# Task item
Print all entries below exactly as they appear.
Given records START
-- ==== Sys2Proof/Machine/Flags.lean ====
section
/-! DEFINITION. The block has no flags (10_state.md R23). Its only condition indicator is the outcome of
a command; this file gives the codes that a response carries it by (60_exceptions.md R167,
30_encoding.md R69). -/

namespace Sys2Proof.Machine

/-- The status code of an error kind (R167). -/
def errStatus (k : ErrKind) : BitVec 4 :=
  match k with
  | .outOfBounds => 1
  | .invalidAccess => 2
  | .readOnly => 3
  | .overflow => 4
  | .underflow => 5
  | .overlap => 6
  | .exhausted => 7
  | .invalidOpcode => 8

/-- The 4-bit `status` of a response (R167). -/
def statusOf (r : Response) : BitVec 4 :=
  match r with
  | .ok _ => 0
  | .err k => errStatus k
  | .refused _ => 14
  | .fault _ => 15

/-- The sub-code of a response (R167); it is given for `REFUSED` and `FAULT` only. -/
def subCodeOf (r : Response) : Option Nat :=
  match r with
  | .ok _ => none
  | .err _ => none
  | .refused .unknownCommand => some 0
  | .refused .widthExceedsTarget => some 1
  | .refused .windowTooLong => some 2
  | .refused .tableFull => some 3
  | .fault .translationUnderflow => some 0
  | .fault .headerMisaligned => some 1
  | .fault .instructionMisaligned => some 2

/-- The code of a store's kind in a FIND response (R69). -/
def kindCode (k : Kind) : BitVec 2 :=
  match k with
  | .dense => 0
  | .zero => 1
  | .rom => 2
  | .sparse => 3

end Sys2Proof.Machine
end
Given records END
# Exercise answer
-- ==== Sys2Proof/Machine/Flags.lean ====
section
/-! DEFINITION. The block has no flags (10_state.md R23). Its only condition indicator is the outcome of
a command; this file gives the codes that a response carries it by (60_exceptions.md R167,
30_encoding.md R69). -/

namespace Sys2Proof.Machine

/-- The status code of an error kind (R167). -/
def errStatus (k : ErrKind) : BitVec 4 :=
  match k with
  | .outOfBounds => 1
  | .invalidAccess => 2
  | .readOnly => 3
  | .overflow => 4
  | .underflow => 5
  | .overlap => 6
  | .exhausted => 7
  | .invalidOpcode => 8

/-- The 4-bit `status` of a response (R167). -/
def statusOf (r : Response) : BitVec 4 :=
  match r with
  | .ok _ => 0
  | .err k => errStatus k
  | .refused _ => 14
  | .fault _ => 15

/-- The sub-code of a response (R167); it is given for `REFUSED` and `FAULT` only. -/
def subCodeOf (r : Response) : Option Nat :=
  match r with
  | .ok _ => none
  | .err _ => none
  | .refused .unknownCommand => some 0
  | .refused .widthExceedsTarget => some 1
  | .refused .windowTooLong => some 2
  | .refused .tableFull => some 3
  | .fault .translationUnderflow => some 0
  | .fault .headerMisaligned => some 1
  | .fault .instructionMisaligned => some 2

/-- The code of a store's kind in a FIND response (R69). -/
def kindCode (k : Kind) : BitVec 2 :=
  match k with
  | .dense => 0
  | .zero => 1
  | .rom => 2
  | .sparse => 3

end Sys2Proof.Machine
end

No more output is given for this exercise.